[Data for analysis]
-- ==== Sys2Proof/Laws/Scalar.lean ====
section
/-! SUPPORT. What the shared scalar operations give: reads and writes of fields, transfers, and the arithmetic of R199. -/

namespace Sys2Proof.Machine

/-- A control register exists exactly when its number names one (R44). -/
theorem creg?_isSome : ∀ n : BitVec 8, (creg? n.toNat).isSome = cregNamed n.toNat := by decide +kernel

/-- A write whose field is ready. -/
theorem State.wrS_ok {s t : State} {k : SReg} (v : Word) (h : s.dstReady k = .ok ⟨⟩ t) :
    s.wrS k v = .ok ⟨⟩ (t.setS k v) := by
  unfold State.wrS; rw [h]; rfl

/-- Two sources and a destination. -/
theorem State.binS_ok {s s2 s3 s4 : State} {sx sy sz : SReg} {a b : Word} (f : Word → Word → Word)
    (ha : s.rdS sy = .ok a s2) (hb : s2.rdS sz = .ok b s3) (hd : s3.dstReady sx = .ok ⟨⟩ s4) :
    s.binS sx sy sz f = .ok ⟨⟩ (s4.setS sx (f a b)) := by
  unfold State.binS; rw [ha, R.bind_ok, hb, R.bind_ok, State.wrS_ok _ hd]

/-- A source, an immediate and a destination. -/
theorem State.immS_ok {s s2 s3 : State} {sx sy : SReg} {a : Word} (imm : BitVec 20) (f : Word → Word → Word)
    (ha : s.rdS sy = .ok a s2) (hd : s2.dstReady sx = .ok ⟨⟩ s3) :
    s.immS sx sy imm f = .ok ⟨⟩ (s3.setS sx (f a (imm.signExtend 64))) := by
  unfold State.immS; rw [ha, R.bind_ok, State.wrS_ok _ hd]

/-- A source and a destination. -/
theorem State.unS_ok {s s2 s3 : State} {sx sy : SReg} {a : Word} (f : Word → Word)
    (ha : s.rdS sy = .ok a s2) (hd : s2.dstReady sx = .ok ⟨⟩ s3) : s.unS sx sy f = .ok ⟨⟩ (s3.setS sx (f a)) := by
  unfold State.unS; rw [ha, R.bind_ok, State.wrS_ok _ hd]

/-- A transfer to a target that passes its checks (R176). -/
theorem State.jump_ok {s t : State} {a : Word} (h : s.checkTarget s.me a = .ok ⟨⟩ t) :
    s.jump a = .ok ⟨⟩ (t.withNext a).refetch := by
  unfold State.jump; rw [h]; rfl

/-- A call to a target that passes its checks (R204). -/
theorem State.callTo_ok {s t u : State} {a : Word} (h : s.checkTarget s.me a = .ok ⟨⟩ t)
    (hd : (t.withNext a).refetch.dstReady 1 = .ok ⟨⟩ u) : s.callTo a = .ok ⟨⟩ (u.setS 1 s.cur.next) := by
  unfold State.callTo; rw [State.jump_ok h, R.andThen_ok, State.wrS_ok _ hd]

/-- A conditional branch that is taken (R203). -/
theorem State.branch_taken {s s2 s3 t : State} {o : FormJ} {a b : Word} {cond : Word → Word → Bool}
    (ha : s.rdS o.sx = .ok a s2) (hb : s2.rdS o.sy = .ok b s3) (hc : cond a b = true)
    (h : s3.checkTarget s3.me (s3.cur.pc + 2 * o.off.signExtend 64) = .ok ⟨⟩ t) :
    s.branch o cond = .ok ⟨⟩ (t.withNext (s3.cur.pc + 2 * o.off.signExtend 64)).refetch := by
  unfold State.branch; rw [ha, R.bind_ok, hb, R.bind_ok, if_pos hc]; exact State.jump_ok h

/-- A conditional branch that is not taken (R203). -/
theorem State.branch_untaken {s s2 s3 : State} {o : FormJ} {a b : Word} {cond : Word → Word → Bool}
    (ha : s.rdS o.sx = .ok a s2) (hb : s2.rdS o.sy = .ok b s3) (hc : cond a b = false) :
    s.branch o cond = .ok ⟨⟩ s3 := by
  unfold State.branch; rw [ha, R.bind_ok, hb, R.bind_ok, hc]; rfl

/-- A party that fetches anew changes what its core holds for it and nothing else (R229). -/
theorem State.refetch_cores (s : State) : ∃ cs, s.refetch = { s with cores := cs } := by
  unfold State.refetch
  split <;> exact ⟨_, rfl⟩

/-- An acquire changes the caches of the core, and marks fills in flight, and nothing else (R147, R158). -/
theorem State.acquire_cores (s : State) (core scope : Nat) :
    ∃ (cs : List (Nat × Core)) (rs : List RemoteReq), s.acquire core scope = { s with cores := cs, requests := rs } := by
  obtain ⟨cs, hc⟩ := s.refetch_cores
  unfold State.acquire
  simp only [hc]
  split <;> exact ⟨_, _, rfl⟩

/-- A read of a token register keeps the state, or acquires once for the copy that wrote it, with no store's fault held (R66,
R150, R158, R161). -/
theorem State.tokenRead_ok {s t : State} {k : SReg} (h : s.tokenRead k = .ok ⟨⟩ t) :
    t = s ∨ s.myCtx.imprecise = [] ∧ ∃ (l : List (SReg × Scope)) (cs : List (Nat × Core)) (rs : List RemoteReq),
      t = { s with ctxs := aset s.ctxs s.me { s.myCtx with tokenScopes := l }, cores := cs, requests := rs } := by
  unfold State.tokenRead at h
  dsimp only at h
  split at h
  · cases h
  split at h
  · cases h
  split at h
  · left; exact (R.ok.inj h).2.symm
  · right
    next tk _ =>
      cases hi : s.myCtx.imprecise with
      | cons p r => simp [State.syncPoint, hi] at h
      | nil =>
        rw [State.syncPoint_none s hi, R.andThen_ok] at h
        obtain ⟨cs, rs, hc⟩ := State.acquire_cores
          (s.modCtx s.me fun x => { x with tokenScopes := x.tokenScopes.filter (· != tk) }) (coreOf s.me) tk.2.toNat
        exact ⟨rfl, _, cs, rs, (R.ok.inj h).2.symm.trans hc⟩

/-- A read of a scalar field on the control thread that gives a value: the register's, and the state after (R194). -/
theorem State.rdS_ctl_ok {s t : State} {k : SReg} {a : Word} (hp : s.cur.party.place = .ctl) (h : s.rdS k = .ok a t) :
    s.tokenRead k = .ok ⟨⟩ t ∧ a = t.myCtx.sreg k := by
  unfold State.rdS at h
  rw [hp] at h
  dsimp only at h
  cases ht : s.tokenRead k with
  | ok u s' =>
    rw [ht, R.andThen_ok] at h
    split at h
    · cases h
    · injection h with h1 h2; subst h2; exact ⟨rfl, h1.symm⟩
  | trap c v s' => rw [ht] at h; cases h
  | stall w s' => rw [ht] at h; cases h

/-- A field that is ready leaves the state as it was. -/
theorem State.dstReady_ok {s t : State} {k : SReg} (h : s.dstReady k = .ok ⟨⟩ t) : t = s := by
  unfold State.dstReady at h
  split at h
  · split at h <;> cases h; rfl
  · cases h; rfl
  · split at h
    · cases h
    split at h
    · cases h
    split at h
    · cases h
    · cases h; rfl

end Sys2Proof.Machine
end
[/Data for analysis]
[Data for analysis]
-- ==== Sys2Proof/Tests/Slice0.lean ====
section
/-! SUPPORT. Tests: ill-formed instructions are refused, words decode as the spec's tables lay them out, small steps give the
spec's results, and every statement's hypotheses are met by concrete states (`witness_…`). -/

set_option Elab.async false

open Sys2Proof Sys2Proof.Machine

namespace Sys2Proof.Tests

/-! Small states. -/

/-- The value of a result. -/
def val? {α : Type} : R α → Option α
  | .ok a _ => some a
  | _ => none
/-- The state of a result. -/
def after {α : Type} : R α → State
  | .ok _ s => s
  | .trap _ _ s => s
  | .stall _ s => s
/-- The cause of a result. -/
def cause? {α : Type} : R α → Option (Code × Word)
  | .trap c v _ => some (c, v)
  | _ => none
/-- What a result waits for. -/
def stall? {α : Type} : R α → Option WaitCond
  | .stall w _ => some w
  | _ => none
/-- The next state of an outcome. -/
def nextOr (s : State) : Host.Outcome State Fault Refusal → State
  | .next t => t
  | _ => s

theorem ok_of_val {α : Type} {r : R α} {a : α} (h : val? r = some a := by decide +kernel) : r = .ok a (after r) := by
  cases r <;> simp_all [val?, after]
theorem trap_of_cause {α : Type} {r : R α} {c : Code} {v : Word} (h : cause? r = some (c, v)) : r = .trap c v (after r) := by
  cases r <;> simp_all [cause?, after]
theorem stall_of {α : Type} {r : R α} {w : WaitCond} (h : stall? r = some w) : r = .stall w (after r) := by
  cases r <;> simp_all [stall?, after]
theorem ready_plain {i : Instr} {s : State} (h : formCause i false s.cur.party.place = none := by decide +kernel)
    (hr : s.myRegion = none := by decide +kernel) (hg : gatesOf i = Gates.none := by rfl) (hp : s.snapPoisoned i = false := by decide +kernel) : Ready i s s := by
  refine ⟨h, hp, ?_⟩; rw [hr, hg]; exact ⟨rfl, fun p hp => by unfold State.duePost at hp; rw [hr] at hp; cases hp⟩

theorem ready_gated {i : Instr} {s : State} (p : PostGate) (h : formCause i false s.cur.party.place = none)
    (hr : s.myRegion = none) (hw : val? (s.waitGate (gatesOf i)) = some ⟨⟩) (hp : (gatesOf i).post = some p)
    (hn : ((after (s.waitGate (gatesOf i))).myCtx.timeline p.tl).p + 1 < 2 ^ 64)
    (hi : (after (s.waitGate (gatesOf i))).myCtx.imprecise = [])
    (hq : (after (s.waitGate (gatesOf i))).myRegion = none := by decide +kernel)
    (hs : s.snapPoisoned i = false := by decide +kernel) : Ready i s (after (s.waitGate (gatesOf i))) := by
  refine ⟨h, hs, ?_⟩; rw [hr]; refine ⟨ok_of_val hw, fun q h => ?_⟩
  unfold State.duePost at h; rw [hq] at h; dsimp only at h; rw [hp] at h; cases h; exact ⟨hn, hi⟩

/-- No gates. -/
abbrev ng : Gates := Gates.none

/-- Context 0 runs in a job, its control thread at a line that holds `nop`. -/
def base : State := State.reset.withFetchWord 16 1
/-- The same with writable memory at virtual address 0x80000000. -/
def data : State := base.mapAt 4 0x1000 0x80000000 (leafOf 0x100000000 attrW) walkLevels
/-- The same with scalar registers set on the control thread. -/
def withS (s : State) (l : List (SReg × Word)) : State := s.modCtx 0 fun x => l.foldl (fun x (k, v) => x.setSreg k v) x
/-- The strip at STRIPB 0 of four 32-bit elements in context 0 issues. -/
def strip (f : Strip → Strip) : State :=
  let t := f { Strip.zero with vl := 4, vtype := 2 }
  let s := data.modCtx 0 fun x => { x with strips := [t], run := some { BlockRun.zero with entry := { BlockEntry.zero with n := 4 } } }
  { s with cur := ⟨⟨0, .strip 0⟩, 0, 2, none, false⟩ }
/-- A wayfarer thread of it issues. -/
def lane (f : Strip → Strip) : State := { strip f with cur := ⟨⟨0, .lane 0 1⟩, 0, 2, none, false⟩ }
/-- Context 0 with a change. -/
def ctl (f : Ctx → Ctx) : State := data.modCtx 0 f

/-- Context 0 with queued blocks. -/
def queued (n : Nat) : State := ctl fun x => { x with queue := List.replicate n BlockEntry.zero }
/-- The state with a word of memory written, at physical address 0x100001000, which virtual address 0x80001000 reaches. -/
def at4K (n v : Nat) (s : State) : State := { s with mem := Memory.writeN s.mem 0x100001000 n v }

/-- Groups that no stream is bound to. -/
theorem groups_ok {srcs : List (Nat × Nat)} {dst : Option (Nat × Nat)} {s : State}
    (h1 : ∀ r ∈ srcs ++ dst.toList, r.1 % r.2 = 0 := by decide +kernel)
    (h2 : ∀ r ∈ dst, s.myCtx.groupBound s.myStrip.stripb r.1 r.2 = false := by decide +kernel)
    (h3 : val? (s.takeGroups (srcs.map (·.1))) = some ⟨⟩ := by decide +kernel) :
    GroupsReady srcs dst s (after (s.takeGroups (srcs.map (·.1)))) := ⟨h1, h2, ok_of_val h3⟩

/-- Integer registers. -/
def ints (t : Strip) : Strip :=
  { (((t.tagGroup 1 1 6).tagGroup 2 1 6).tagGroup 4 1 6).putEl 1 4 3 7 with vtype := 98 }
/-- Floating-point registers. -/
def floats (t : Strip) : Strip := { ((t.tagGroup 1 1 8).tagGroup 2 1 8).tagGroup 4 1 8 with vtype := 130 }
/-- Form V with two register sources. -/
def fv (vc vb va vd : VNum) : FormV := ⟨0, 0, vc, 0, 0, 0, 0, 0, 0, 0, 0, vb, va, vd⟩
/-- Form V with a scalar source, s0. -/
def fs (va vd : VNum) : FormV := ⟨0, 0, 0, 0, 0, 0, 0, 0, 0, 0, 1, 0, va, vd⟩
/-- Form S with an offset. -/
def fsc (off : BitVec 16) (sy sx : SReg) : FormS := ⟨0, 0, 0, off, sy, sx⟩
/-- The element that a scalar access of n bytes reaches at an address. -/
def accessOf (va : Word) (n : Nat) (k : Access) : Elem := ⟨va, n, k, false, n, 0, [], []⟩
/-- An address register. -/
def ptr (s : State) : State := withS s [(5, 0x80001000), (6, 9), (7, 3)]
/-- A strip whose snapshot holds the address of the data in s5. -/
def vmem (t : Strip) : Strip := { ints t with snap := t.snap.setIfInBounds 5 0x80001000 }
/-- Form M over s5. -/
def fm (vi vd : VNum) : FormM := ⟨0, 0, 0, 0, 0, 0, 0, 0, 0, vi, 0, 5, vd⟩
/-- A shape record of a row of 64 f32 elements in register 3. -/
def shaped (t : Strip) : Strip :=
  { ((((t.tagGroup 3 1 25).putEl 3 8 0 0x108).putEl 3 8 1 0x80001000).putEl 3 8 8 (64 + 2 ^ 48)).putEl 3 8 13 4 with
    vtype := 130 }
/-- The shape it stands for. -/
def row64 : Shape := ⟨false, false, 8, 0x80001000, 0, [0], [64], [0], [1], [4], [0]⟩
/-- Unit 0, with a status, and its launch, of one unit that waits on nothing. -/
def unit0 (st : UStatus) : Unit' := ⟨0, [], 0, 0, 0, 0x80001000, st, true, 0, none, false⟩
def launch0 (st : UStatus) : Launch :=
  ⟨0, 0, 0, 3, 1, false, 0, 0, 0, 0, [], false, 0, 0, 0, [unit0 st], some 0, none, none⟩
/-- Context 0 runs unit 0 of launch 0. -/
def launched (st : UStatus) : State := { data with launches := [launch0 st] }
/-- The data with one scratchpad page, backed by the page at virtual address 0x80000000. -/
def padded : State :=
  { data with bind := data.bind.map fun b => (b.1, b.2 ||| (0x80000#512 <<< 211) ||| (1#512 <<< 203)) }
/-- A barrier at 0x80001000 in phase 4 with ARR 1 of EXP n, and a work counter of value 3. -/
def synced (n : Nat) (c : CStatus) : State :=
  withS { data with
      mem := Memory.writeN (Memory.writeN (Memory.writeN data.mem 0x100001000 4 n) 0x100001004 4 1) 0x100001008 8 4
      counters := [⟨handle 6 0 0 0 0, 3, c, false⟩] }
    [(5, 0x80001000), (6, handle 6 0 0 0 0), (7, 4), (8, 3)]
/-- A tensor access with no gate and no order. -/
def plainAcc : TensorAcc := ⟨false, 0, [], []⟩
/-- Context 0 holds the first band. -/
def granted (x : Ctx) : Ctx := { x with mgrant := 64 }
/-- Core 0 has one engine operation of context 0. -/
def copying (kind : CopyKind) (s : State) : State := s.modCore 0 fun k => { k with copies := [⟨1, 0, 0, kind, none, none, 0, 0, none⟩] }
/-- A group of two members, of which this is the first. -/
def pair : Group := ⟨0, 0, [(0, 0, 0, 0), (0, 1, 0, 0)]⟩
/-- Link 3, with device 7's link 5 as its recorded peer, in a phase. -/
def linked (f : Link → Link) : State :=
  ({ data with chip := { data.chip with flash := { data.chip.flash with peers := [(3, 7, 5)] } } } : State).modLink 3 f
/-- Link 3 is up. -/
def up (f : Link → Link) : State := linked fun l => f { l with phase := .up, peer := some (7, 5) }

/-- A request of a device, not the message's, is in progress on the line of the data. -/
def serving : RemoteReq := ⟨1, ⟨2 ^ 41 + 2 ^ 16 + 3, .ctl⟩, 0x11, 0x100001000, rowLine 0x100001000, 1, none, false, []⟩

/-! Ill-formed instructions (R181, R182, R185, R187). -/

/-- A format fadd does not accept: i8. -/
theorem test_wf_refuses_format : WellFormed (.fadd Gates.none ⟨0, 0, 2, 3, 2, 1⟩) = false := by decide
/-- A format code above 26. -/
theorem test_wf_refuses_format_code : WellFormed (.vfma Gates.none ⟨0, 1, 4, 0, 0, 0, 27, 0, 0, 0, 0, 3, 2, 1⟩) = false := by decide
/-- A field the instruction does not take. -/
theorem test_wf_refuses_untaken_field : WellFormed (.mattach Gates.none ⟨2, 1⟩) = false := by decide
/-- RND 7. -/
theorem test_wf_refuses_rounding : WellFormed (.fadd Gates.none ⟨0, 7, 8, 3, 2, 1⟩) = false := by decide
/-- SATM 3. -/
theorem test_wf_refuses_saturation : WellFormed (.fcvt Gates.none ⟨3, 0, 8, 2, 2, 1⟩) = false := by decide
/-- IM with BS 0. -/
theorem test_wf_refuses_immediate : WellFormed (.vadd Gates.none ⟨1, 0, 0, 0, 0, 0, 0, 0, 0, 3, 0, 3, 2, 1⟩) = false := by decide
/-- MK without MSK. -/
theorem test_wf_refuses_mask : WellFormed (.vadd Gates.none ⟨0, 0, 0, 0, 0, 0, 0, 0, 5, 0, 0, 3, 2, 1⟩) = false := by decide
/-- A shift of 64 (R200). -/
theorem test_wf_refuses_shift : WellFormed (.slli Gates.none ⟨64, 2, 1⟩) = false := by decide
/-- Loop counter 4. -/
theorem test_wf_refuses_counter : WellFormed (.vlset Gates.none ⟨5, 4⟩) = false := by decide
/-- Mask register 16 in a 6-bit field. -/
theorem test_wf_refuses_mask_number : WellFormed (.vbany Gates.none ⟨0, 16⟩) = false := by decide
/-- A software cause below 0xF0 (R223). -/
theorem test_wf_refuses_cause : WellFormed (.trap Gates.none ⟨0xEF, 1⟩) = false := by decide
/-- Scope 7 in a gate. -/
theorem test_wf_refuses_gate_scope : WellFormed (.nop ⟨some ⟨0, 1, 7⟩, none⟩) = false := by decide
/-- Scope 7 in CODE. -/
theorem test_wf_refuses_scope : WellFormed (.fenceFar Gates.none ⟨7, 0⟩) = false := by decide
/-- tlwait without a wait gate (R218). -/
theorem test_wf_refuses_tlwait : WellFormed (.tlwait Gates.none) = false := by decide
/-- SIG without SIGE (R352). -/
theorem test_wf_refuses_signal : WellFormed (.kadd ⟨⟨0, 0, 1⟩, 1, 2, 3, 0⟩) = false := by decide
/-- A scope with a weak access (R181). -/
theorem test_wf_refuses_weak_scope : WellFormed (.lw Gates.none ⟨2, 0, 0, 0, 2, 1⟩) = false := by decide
[/Data for analysis]
From the listing above, the lines starting with the one that has "def ints (t" and running through the one that has "def row64 : Shape" should be copied exactly, ends included.

▶ **Exercise response**
def ints (t : Strip) : Strip :=
  { (((t.tagGroup 1 1 6).tagGroup 2 1 6).tagGroup 4 1 6).putEl 1 4 3 7 with vtype := 98 }
/-- Floating-point registers. -/
def floats (t : Strip) : Strip := { ((t.tagGroup 1 1 8).tagGroup 2 1 8).tagGroup 4 1 8 with vtype := 130 }
/-- Form V with two register sources. -/
def fv (vc vb va vd : VNum) : FormV := ⟨0, 0, vc, 0, 0, 0, 0, 0, 0, 0, 0, vb, va, vd⟩
/-- Form V with a scalar source, s0. -/
def fs (va vd : VNum) : FormV := ⟨0, 0, 0, 0, 0, 0, 0, 0, 0, 0, 1, 0, va, vd⟩
/-- Form S with an offset. -/
def fsc (off : BitVec 16) (sy sx : SReg) : FormS := ⟨0, 0, 0, off, sy, sx⟩
/-- The element that a scalar access of n bytes reaches at an address. -/
def accessOf (va : Word) (n : Nat) (k : Access) : Elem := ⟨va, n, k, false, n, 0, [], []⟩
/-- An address register. -/
def ptr (s : State) : State := withS s [(5, 0x80001000), (6, 9), (7, 3)]
/-- A strip whose snapshot holds the address of the data in s5. -/
def vmem (t : Strip) : Strip := { ints t with snap := t.snap.setIfInBounds 5 0x80001000 }
/-- Form M over s5. -/
def fm (vi vd : VNum) : FormM := ⟨0, 0, 0, 0, 0, 0, 0, 0, 0, vi, 0, 5, vd⟩
/-- A shape record of a row of 64 f32 elements in register 3. -/
def shaped (t : Strip) : Strip :=
  { ((((t.tagGroup 3 1 25).putEl 3 8 0 0x108).putEl 3 8 1 0x80001000).putEl 3 8 8 (64 + 2 ^ 48)).putEl 3 8 13 4 with
    vtype := 130 }
/-- The shape it stands for. -/
def row64 : Shape := ⟨false, false, 8, 0x80001000, 0, [0], [64], [0], [1], [4], [0]⟩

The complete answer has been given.